▶ **WORK TO COMPLETE**: Your answer should repeat every line of the records below in which the word "detail" appears.

(Stored dataset items)
/-- A word that matches a row of the opcode table is some command's word (R93, R97). -/
theorem exists_encode_of_row {w : CommandWord} {row : BitVec 64 × BitVec 64} (hrow : row ∈ opcodeRows)
    (h : w &&& row.1 = row.2) : ∃ i, encode i = w := by
  simp only [opcodeRows, List.mem_cons, List.not_mem_nil, or_false] at hrow
  rcases hrow with rfl | rfl | rfl | rfl | rfl | rfl
  · have hop : w.op = 0x01 := field_of_masked h (by decide)
    have hz : w.z = 0 := field_of_masked h (by decide)
    exact ⟨.wrreg w.reg w.imm, commandWord_eq hop rfl hz rfl⟩
  · have hop : w.op = 0x02 := field_of_masked h (by decide)
    have hz : w.z = 0 := field_of_masked h (by decide)
    have himm : w.imm = 0 := field_of_masked h (by decide)
    exact ⟨.rdreg w.reg, commandWord_eq hop rfl hz himm⟩
  · have hop : w.op = 0x03 := field_of_masked h (by decide)
    have hreg : w.reg = 0 := field_of_masked h (by decide)
    have hz : w.z = 0 := field_of_masked h (by decide)
    have hhigh : w.imm.extractLsb' 8 24 = 0 :=
      (BitVec.extractLsb'_extractLsb'_of_le (by decide)).trans (field_of_masked h (by decide))
    exact ⟨.rdlut (w.imm.extractLsb' 0 8), commandWord_eq hop hreg hz (indexImm_of_high hhigh).symm⟩
  · exact ⟨.lutbld, (BitVec.and_allOnes.symm.trans h).symm⟩
  · exact ⟨.level, (BitVec.and_allOnes.symm.trans h).symm⟩
  · exact ⟨.unpack, (BitVec.and_allOnes.symm.trans h).symm⟩

/-- Settles O3: the words that match a row are the words that the encoder writes. -/
theorem rejectedWordsMatchNoTableRow : Obligations.RejectedWordsMatchNoTableRow := by
  intro w
  rw [← illegalWord_iff_rejected, illegalWord_iff_not_encoded]
  refine ⟨fun hnone row hrow h => hnone (exists_encode_of_row hrow h), ?_⟩
  rintro hrows ⟨i, rfl⟩
  exact hrows _ (opcodeRow_mem i) (encode_matches_opcodeRow i)

end Sys2Proof

namespace Sys2Proof.Machine

open Sys2Proof.Spec

/-! ### Illegal words -/

/-- A word that R96 calls illegal is answered with `ILLEGAL_COMMAND`, and that is all that happens. -/
theorem runCommand_of_illegalWord {w : CommandWord} (h : IllegalWord w) (s : State) :
    runCommand w s = .next (s.respond (CommandError.configuration .illegalCommand).response) := by
  obtain ⟨why, hwhy⟩ := (illegalWord_iff_rejected w).1 h
  rw [runCommand, hwhy]
  rfl

theorem runCommand_encode (i : Instr) (s : State) : runCommand (encode i) s = exec i s :=
  runCommand_of_decode (decode_encode i) s

/-- Settles O5: the decoder rejects the word, and the rejection is its whole effect. -/
theorem illegalWordIsAnsweredAndChangesNothing : Obligations.IllegalWordIsAnsweredAndChangesNothing := by
  refine ⟨fun s w rest hhost hw => ?_, by decide, by decide⟩
  rw [step_command hhost, runCommand_of_illegalWord hw]
  rfl

/-! ### Registers by number -/

theorem Reg.ofNumber_eq_none {n : BitVec 8} (h : ¬ NamesRegister n) : Reg.ofNumber n = none := by
  refine Option.eq_none_iff_forall_ne_some.2 fun r hr => h ?_
  rw [← Reg.number_of_ofNumber hr]
  exact r.namesRegister_number

/-- `WRREG` of a number that names no register (R95). -/
theorem execWrreg_unnamed {n : BitVec 8} (h : ¬ NamesRegister n) (v : Word32) (s : State) :
    execWrreg n v s = .next (s.respond (CommandError.configuration .unknownRegister).response) := by
  rw [execWrreg, Reg.ofNumber_eq_none h]
  rfl

/-- `RDREG` of a number that names no register (R95). -/
theorem execRdreg_unnamed {n : BitVec 8} (h : ¬ NamesRegister n) (s : State) :
    execRdreg n s = .next (s.respond (CommandError.configuration .unknownRegister).response) := by
  rw [execRdreg, Reg.ofNumber_eq_none h]
  rfl

/-- Settles O17: the register table is `NamesRegister`, and the lookup of any other number fails. -/
theorem unknownRegisterIsRefused : Obligations.UnknownRegisterIsRefused :=
  ⟨fun n => (namesRegister_iff n).symm, Reg.ofNumber_number,
    fun _ v s hn => ⟨execWrreg_unnamed hn v s, execRdreg_unnamed hn s⟩⟩

@[simp] theorem State.readReg_respond (s : State) (w : ResponseWord) (r : Reg) :
    (s.respond w).readReg r = s.readReg r := rfl

/-- Settles O21: neither the rebuild of the table nor the response touches the register just written. -/
theorem rdregReturnsTheWrittenOperand : Obligations.RdregReturnsTheWrittenOperand := by
  intro r v s hv
  rw [maxLegal_number] at hv
  refine ⟨_, execWrreg_ok r v s hv, ?_⟩
  rw [exec_rdreg, execRdreg_ok, okResponse_eq, State.readReg_respond, State.configure_readReg,
    State.readReg_writeReg_same s r v hv]
  rfl

/-! ### The response of every command -/

theorem responseOf_illegal {w : CommandWord} (h : IllegalWord w) (s : State) :
    responseOf s w = (CommandError.configuration .illegalCommand).response :=
  if_pos h

/-- R234 for a legal word, in its fields. -/
theorem responseOf_of_legal (s : State) {w : CommandWord} (h : ¬ IllegalWord w) : responseOf s w =
    if (w.op = 0x01 ∨ w.op = 0x02) ∧ ¬ NamesRegister w.reg then 0x0100000000000002
    else if w.op = 0x01 ∧ maxLegal w.reg < w.imm.toNat then 0x0100000000000003
    else if w.op = 0x10 then levelVerdict s.lv
    else if w.op = 0x11 then unpackVerdict s.up
    else if w.op = 0x02 then
      match Reg.ofNumber w.reg with
      | some r => 0#32 ++ s.readReg r
      | none => 0
    else if w.op = 0x03 then 0#56 ++ s.lut.read (w.extractLsb' 0 8)
    else 0 :=
  if_neg h

theorem responseOf_wrreg (n : BitVec 8) (v : Word32) (s : State) : responseOf s (encode (.wrreg n v)) =
    if ¬ NamesRegister n then 0x0100000000000002
    else if maxLegal n < v.toNat then 0x0100000000000003 else 0 := by
  rw [responseOf_of_legal s (not_illegalWord_encode _)]
  simp [encode]

theorem responseOf_rdreg_unnamed {n : BitVec 8} (h : ¬ NamesRegister n) (s : State) :
    responseOf s (encode (.rdreg n)) = 0x0100000000000002 := by
  rw [responseOf_of_legal s (not_illegalWord_encode _)]
  simp [encode, h]

theorem responseOf_rdreg (r : Reg) (s : State) :
    responseOf s (encode (.rdreg r.number)) = 0#32 ++ s.readReg r := by
  rw [responseOf_of_legal s (not_illegalWord_encode _)]
  simp [encode, r.namesRegister_number]

theorem encode_rdlut_index (index : BitVec 8) : (encode (.rdlut index)).extractLsb' 0 8 = index :=
  (BitVec.extractLsb'_append_eq_of_add_le (by decide)).trans (indexImm_low index)

theorem responseOf_rdlut (index : BitVec 8) (s : State) :
    responseOf s (encode (.rdlut index)) = 0#56 ++ s.lut.read index := by
  rw [responseOf_of_legal s (not_illegalWord_encode _), encode_rdlut_index]
  simp [encode]

theorem responseOf_lutbld (s : State) : responseOf s (encode .lutbld) = 0 := by
  rw [responseOf_of_legal s (not_illegalWord_encode _)]
  simp [encode]

theorem responseOf_level (s : State) : responseOf s (encode .level) = levelVerdict s.lv := by
  rw [responseOf_of_legal s (not_illegalWord_encode _)]
  simp [encode]

theorem responseOf_unpack (s : State) : responseOf s (encode .unpack) = unpackVerdict s.up := by
  rw [responseOf_of_legal s (not_illegalWord_encode _)]
  simp [encode]

/-- The datum of `RDLUT` is the entry zero-extended to the whole word (R91, R122). -/
theorem okResponse_byte (b : Byte) : okResponse (b.setWidth 32) = 0#56 ++ b := by
  have hlt : b.toNat < 2 ^ 32 := by omega
  rw [okResponse_eq]
  apply BitVec.eq_of_toNat_eq
  rw [BitVec.toNat_append, BitVec.toNat_append, BitVec.toNat_setWidth, Nat.mod_eq_of_lt hlt]
  rfl

/-- Every legal word is answered once, by the word that R234 gives. -/
theorem exec_answers (i : Instr) (s : State) :
    ∃ t, exec i s = .next t ∧ t.responses = s.responses ++ [responseOf s (encode i)] := by
  cases i with
  | wrreg n v =>
    rw [exec_wrreg, responseOf_wrreg]
    by_cases hn : NamesRegister n
    · obtain ⟨r, rfl⟩ := (namesRegister_iff n).1 hn
      rw [if_neg (not_not_intro hn), maxLegal_number]
      rcases Nat.lt_or_ge r.maxLegal v.toNat with hv | hv
      · exact ⟨_, execWrreg_outOfRange s hv, by rw [if_pos hv]; rfl⟩
      · exact ⟨_, execWrreg_ok r v s hv, by simp [Nat.not_lt.2 hv]⟩
    · exact ⟨_, execWrreg_unnamed hn v s, by rw [if_pos hn]; rfl⟩
  | rdreg n =>
    rw [exec_rdreg]
    by_cases hn : NamesRegister n
    · obtain ⟨r, rfl⟩ := (namesRegister_iff n).1 hn
      exact ⟨_, execRdreg_ok r s, by rw [responseOf_rdreg, ← okResponse_eq]; rfl⟩
    · exact ⟨_, execRdreg_unnamed hn s, by rw [responseOf_rdreg_unnamed hn]; rfl⟩
  | rdlut index => exact ⟨_, exec_rdlut index s, by rw [responseOf_rdlut, okResponse_byte]; rfl⟩
  | lutbld => exact ⟨_, exec_lutbld s, by rw [responseOf_lutbld]; rfl⟩
  | level =>
    rw [exec_level, responseOf_level, levelVerdict_eq]
    rcases execLevel_cases s with ⟨e, hcheck, h⟩ | ⟨haccepts, f, -, -, h⟩
    · exact ⟨_, h, by rw [hcheck]; rfl⟩
    · exact ⟨_, h, by rw [(levelCheck_none _).2 haccepts]; rfl⟩
  | unpack =>
    rw [exec_unpack, responseOf_unpack, unpackVerdict_eq]
    rcases execUnpack_cases s with ⟨e, hcheck, h⟩ | ⟨haccepts, f, -, -, h⟩
    · exact ⟨_, h, by rw [hcheck]; rfl⟩
    · exact ⟨_, h, by rw [(unpackCheck_none _).2 haccepts]; rfl⟩

/-- Every word, legal or not, is answered once (R68, R234). -/
theorem runCommand_answers (w : CommandWord) (s : State) :
    ∃ t, runCommand w s = .next t ∧ t.responses = s.responses ++ [responseOf s w] := by
  rcases decode_cases w with ⟨i, hi, rfl⟩ | ⟨-, -, hw⟩
  · rw [runCommand_encode]
    exact exec_answers i s
  · exact ⟨_, runCommand_of_illegalWord hw s, by rw [responseOf_illegal hw]; rfl⟩

/-! ### The format of a response -/

/-- A response of the format `P` of R91, with a status of R231 and a detail code of R232 or R233. -/
def WellFormedResponse (p : ResponseWord) : Prop :=
  p.extractLsb' 32 24 = 0 ∧
    (p.extractLsb' 56 8 = 0x00 ∨
      (p.extractLsb' 56 8 = 0x01 ∧ 1 ≤ (p.extractLsb' 0 32).toNat ∧ (p.extractLsb' 0 32).toNat ≤ 9) ∨
      (p.extractLsb' 56 8 = 0x02 ∧ 1 ≤ (p.extractLsb' 0 32).toNat ∧ (p.extractLsb' 0 32).toNat ≤ 2))

theorem okResponse_wellFormed (data : BitVec 32) : WellFormedResponse (okResponse data) :=
  ⟨(BitVec.extractLsb'_append_eq_of_le (by decide)).trans BitVec.extractLsb'_append_eq_right,
    .inl ((BitVec.extractLsb'_append_eq_of_le (by decide)).trans BitVec.extractLsb'_append_eq_left)⟩

/-- Every status and detail code of R231 to R233 is in its range. -/
theorem CommandError.response_wellFormed (e : CommandError) : WellFormedResponse e.response := by
  rcases e with c | c <;> cases c <;> unfold WellFormedResponse <;> decide

theorem verdictOf_wellFormed (e : Option CommandError) : WellFormedResponse (verdictOf e) := by
  cases e with
  | none => exact okResponse_wellFormed 0
  | some e => exact e.response_wellFormed

theorem responseOf_wellFormed (s : State) (w : CommandWord) : WellFormedResponse (responseOf s w) := by
  rcases decode_cases w with ⟨i, -, rfl⟩ | ⟨-, -, hw⟩
  · cases i with
    | wrreg n v =>
      rw [responseOf_wrreg]
      split_ifs
      · exact CommandError.response_wellFormed (.configuration .operandRange)
      · exact okResponse_wellFormed 0
      · exact CommandError.response_wellFormed (.configuration .unknownRegister)
    | rdreg n =>
      by_cases hn : NamesRegister n
      · obtain ⟨r, rfl⟩ := (namesRegister_iff n).1 hn
        rw [responseOf_rdreg, ← okResponse_eq]
        exact okResponse_wellFormed _
      · rw [responseOf_rdreg_unnamed hn]
        exact CommandError.response_wellFormed (.configuration .unknownRegister)
    | rdlut index =>
      rw [responseOf_rdlut, ← okResponse_byte]
      exact okResponse_wellFormed _
    | lutbld =>
      rw [responseOf_lutbld]
      exact okResponse_wellFormed 0
    | level =>
      rw [responseOf_level, levelVerdict_eq]
      exact verdictOf_wellFormed _
    | unpack =>
      rw [responseOf_unpack, unpackVerdict_eq]
      exact verdictOf_wellFormed _
  · rw [responseOf_illegal hw]
    exact CommandError.response_wellFormed _

/-- Settles O13: the response comes from the command's outcome, its format from the rule alone. -/
theorem everyCommandGivesItsResponse : Obligations.EveryCommandGivesItsResponse := by
  intro s w rest hhost
  rw [step_command hhost]
  exact ⟨runCommand_answers w { s with host := rest }, responseOf_wellFormed s w⟩

/-! ### `SETLEVELS` -/

/-- A step that issues a legal `WRREG` (R120, R123). -/
theorem step_wrreg {s : State} {r : Reg} {v : Word32} {rest : List HostAction}
    (hhost : s.host = .command (encode (.wrreg r.number v)) :: rest) (hv : v.toNat ≤ r.maxLegal) :
    ∃ t, step s = .next t ∧ t.host = rest ∧ t.responses = s.responses ++ [0] ∧ t.readReg r = v ∧
      (∀ r', r' ≠ r → t.readReg r' = s.readReg r') ∧ (r.rebuildsTable = true → t.lut = t.lv.table) := by
  rw [step_command hhost, runCommand_encode]
  refine ⟨_, execWrreg_ok r v _ hv, ?_, ?_, ?_, fun r' hr' => ?_, fun hr => ?_⟩
  · simp
  · simp
  · rw [State.readReg_respond, State.configure_readReg, State.readReg_writeReg_same _ r v hv]
  · rw [State.readReg_respond, State.configure_readReg, State.readReg_writeReg_other _ r r' v hr']
    rfl
  · rw [State.respond_lut, State.configure_lut, if_pos hr, State.respond_lv, State.configure_lv]

/-- A run that begins with a step to a next state is the rest of the run from there. -/
theorem run_succ_of_step {s t : State} (h : step s = .next t) (k : Nat) :
    Host.Core.run core (k + 1) s = Host.Core.run core k t := by
  have hcore : core.step s = .next t := h
  simp only [Host.Core.run, hcore]

/-- Settles O24: each write leaves the parameters of the earlier ones, and the last rebuilds the table from all four. -/
theorem setLevelsBuildsTheTable : Obligations.SetLevelsBuildsTheTable := by
  intro s li hi lo ho rest hli hhi hlo hho hhost
  obtain ⟨t₁, h₁, hhost₁, hresp₁, hli₁, -, -⟩ := step_wrreg (r := .lvLowIn) hhost hli
  obtain ⟨t₂, h₂, hhost₂, hresp₂, hhi₂, hkept₂, -⟩ := step_wrreg (r := .lvHighIn) hhost₁ hhi
  obtain ⟨t₃, h₃, hhost₃, hresp₃, hlo₃, hkept₃, -⟩ := step_wrreg (r := .lvLowOut) hhost₂ hlo
  obtain ⟨t₄, h₄, hhost₄, hresp₄, hho₄, hkept₄, hlut₄⟩ := step_wrreg (r := .lvHighOut) hhost₃ hho
  refine ⟨t₄, ?_, ?_, ?_, hhost₄⟩
  · rw [run_succ_of_step h₁, run_succ_of_step h₂, run_succ_of_step h₃, run_succ_of_step h₄]
    rfl
  · have hli₄ : t₄.readReg .lvLowIn = li := by
      rw [hkept₄ _ (by decide), hkept₃ _ (by decide), hkept₂ _ (by decide), hli₁]
    have hhi₄ : t₄.readReg .lvHighIn = hi := by rw [hkept₄ _ (by decide), hkept₃ _ (by decide), hhi₂]
    have hlo₄ : t₄.readReg .lvLowOut = lo := by rw [hkept₄ _ (by decide), hlo₃]
    rw [hlut₄ rfl, LevelRegs.table_eq, hli₄, hhi₄, hlo₄, hho₄]
  · simp [hresp₄, hresp₃, hresp₂, hresp₁]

▶ **ANSWER**:
/-- A response of the format `P` of R91, with a status of R231 and a detail code of R232 or R233. -/
/-- Every status and detail code of R231 to R233 is in its range. -/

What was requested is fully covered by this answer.